**WORK TASK**
Copy each line of the records below that mentions the word "unfold".
-- DATASET EXCERPTS follows --
-- ==== Sys2Proof/Laws/Keeps/Power.lean ====
section
/-! SUPPORT. What each operation of Machine/Power.lean may change. -/

set_option Elab.async false

namespace Sys2Proof.Machine

theorem State.stopIsland_keeps (s : State) (i : Nat) : Keeps ⟨[.clock], [(0x201001, 0x201001),
    (0x201004, 0x201004)]⟩ s (State.stopIsland s i) := by
  unfold State.stopIsland
  dsimp only
  refine Keeps.upd ?_ (hck := Or.inl (by decide +kernel))
  refine Keeps.trans ?_ (State.pute_keeps1 ..) (by decide +kernel)
  refine Keeps.trans ?_ (State.pute_keeps1 ..) (by decide +kernel)
  exact Keeps.refl _ _

theorem State.closeIslands_keeps (s : State) : Keeps ⟨[.clock], [(0x201001, 0x201001), (0x201004,
    0x201004)]⟩ s (State.closeIslands s) := by
  unfold State.closeIslands
  dsimp only
  refine Keeps.upd ?_ (hck := Or.inl (by decide +kernel))
  refine Keeps.foldl ?_ (fun _ _ => ?_)
  · exact Keeps.refl _ _
  · refine Keeps.trans ?_ (State.stopIsland_keeps ..) (by decide +kernel)
    exact Keeps.refl _ _

theorem State.selfRefresh_keeps (s : State) : Keeps ⟨[.out, .memory], []⟩ s (State.selfRefresh s) := by
  unfold State.selfRefresh
  refine Keeps.foldl ?_ (fun _ _ => ?_)
  · exact Keeps.refl _ _
  · refine Keeps.trans ?_ (State.enterRefresh_keeps ..) (by decide +kernel)
    exact Keeps.refl _ _

theorem State.endTimeline_keeps (s : State) : Keeps ⟨[.codec, .ray, .seq, .bridge, .loop, .lanes],
    [(0x500102, 0x500106), (0x701001, 0x701001)]⟩ s (State.endTimeline s) := by
  unfold State.endTimeline
  dsimp only
  refine Keeps.trans ?_ (State.setReceivers_keeps ..) (by decide +kernel)
  refine Keeps.trans ?_ (State.put_keeps1 ..) (by decide +kernel)
  refine Keeps.trans ?_ (State.put_keeps1 ..) (by decide +kernel)
  refine Keeps.trans ?_ (State.put_keeps1 ..) (by decide +kernel)
  refine Keeps.trans ?_ (State.put_keeps1 ..) (by decide +kernel)
  refine Keeps.trans ?_ (State.put_keeps1 ..) (by decide +kernel)
  refine Keeps.upd ?_ (hsq := Or.inl (by decide +kernel)) (hb := Or.inl (by decide +kernel)) (hl := Or.inl (by decide +kernel))
  refine Keeps.trans ?_ (State.closeWindows_keeps ..) (by decide +kernel)
  exact Keeps.refl _ _

theorem State.stopNow_keeps (s : State) : Keeps ⟨[.out, .codec, .ray, .seq, .panel, .bridge, .loop,
    .lanes, .health], [(0x280207, 0x280207), (0x283002, 0x283005), (0x283101, 0x283101), (0x500102,
    0x500106), (0x58000A, 0x58000A), (0x580101, 0x580101), (0x680101, 0x680101), (0x680103, 0x680103),
    (0x681003, 0x681003), (0x681006, 0x681007), (0x68100A, 0x68100A), (0x701001, 0x701001)]⟩ s
    (State.stopNow s) := by
  unfold State.stopNow
  refine Keeps.ite (fun _ => ?_) (fun _ => ?_)
  · refine Keeps.trans ?_ (State.calFinish_keeps ..) (by decide +kernel)
    refine Keeps.trans ?_ (State.droneWheelEnds_keeps ..) (by decide +kernel)
    refine Keeps.trans ?_ (State.endDrone_keeps ..) (by decide +kernel)
    exact Keeps.refl _ _
  · refine Keeps.ite (fun _ => ?_) (fun _ => ?_)
    · refine Keeps.trans ?_ (State.calFinish_keeps ..) (by decide +kernel)
      refine Keeps.trans ?_ (State.endTimeline_keeps ..) (by decide +kernel)
      exact Keeps.refl _ _
    · exact Keeps.refl _ _

theorem State.deviceHold_keeps (s : State) : Keeps ⟨[.out, .codec, .ray, .seq, .panel, .bridge, .loop,
    .lanes, .memory, .clock, .mgmt, .health, .logs], [(0x101107, 0x101107), (0x103003, 0x103003),
    (0x180002, 0x180002), (0x180101, 0x180103), (0x180106, 0x180106), (0x189001, 0x189001), (0x201001,
    0x201001), (0x201004, 0x201004), (0x280207, 0x280207), (0x283002, 0x283005), (0x283101, 0x283101),
    (0x500102, 0x500106), (0x58000A, 0x58000A), (0x580101, 0x580101), (0x580105, 0x580105), (0x580201,
    0x580201), (0x580203, 0x580204), (0x680101, 0x680101), (0x680103, 0x680106), (0x68010C, 0x68010D),
    (0x680206, 0x680206), (0x681003, 0x681003), (0x681006, 0x681007), (0x68100A, 0x68100A), (0x70020C,
    0x70020C), (0x700309, 0x700309), (0x701001, 0x701001), (0x900005, 0x900005)]⟩ s (State.deviceHold s)
    := by
  unfold State.deviceHold
  refine Keeps.ite (fun _ => ?_) (fun _ => ?_)
  · exact Keeps.refl _ _
  · dsimp only
    refine Keeps.trans ?_ (State.put_keeps1 ..) (by decide +kernel)
    refine Keeps.trans ?_ (State.log_keeps ..) (by decide +kernel)
    refine Keeps.trans ?_ (State.inc_keeps1 ..) (by decide +kernel)
    refine Keeps.trans ?_ (State.closeIslands_keeps ..) (by decide +kernel)
    refine Keeps.trans ?_ (State.selfRefresh_keeps ..) (by decide +kernel)
    refine Keeps.optT ?_ (fun _ => ?_)
    · refine Keeps.trans ?_ (State.park_keeps ..) (by decide +kernel)
      refine Keeps.trans ?_ (State.stopNow_keeps ..) (by decide +kernel)
      refine Keeps.trans ?_ (State.blankQuiet_keeps ..) (by decide +kernel)
      exact Keeps.refl _ _
    · refine Keeps.trans ?_ (State.coast_keeps ..) (by decide +kernel)
      exact Keeps.refl _ _

theorem State.powerFail_keeps (s : State) : Keeps ⟨[.out, .codec, .ray, .seq, .panel, .bridge, .loop,
    .lanes, .memory, .clock, .mgmt, .health, .logs], [(0x101107, 0x101107), (0x103003, 0x103003),
    (0x180002, 0x180002), (0x180101, 0x180103), (0x189001, 0x189001), (0x201001, 0x201001), (0x201004,
    0x201004), (0x280207, 0x280207), (0x283002, 0x283005), (0x283101, 0x283101), (0x500102, 0x500106),
    (0x58000A, 0x58000A), (0x580101, 0x580101), (0x580104, 0x580105), (0x580201, 0x580201), (0x580203,
    0x580204), (0x600103, 0x600103), (0x600201, 0x600201), (0x680101, 0x680101), (0x680103, 0x680106),
    (0x68010C, 0x68010D), (0x680206, 0x680206), (0x681003, 0x681003), (0x681006, 0x681007), (0x68100A,
    0x68100A), (0x70020C, 0x70020C), (0x700309, 0x700309), (0x701001, 0x701001), (0x701003, 0x701003),
    (0x701006, 0x701006), (0x900005, 0x900005)]⟩ s (State.powerFail s) := by
  unfold State.powerFail
  refine Keeps.ite (fun _ => ?_) (fun _ => ?_)
  · exact Keeps.refl _ _
  · dsimp only
    refine Keeps.trans ?_ (State.put_keeps1 ..) (by decide +kernel)
    refine Keeps.trans ?_ (State.closeIslands_keeps ..) (by decide +kernel)
    refine Keeps.trans ?_ (State.selfRefresh_keeps ..) (by decide +kernel)
    refine Keeps.trans ?_ (State.startCommit_keeps ..) (by decide +kernel)
    refine Keeps.optE ?_ (fun _ => ?_)
    · refine Keeps.trans ?_ (State.park_keeps ..) (by decide +kernel)
      refine Keeps.trans ?_ (State.stopNow_keeps ..) (by decide +kernel)
      refine Keeps.trans ?_ (State.faultedCoast_keeps ..) (by decide +kernel)
      refine Keeps.trans ?_ (State.blankAll_keeps ..) (by decide +kernel)
      refine Keeps.upd ?_ (hck := Or.inl (by decide +kernel))
      exact Keeps.refl _ _
    · refine Keeps.trans ?_ (State.railsDown_keeps ..) (by decide +kernel)
      exact Keeps.refl _ _

theorem State.putStep_keeps (s : State) (k : Nat) : Keeps ⟨[], [(0x189002, 0x189002)]⟩ s (State.putStep
    s k) := by
  unfold State.putStep
  refine Keeps.trans ?_ (State.putBit_keeps1 ..) (by decide +kernel)
  exact Keeps.refl _ _

end Sys2Proof.Machine
end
-- DATASET EXCERPTS concluded --
**SOLUTION TO THIS EXERCISE**
  unfold State.stopIsland
  unfold State.closeIslands
  unfold State.selfRefresh
  unfold State.endTimeline
  unfold State.stopNow
  unfold State.deviceHold
  unfold State.powerFail
  unfold State.putStep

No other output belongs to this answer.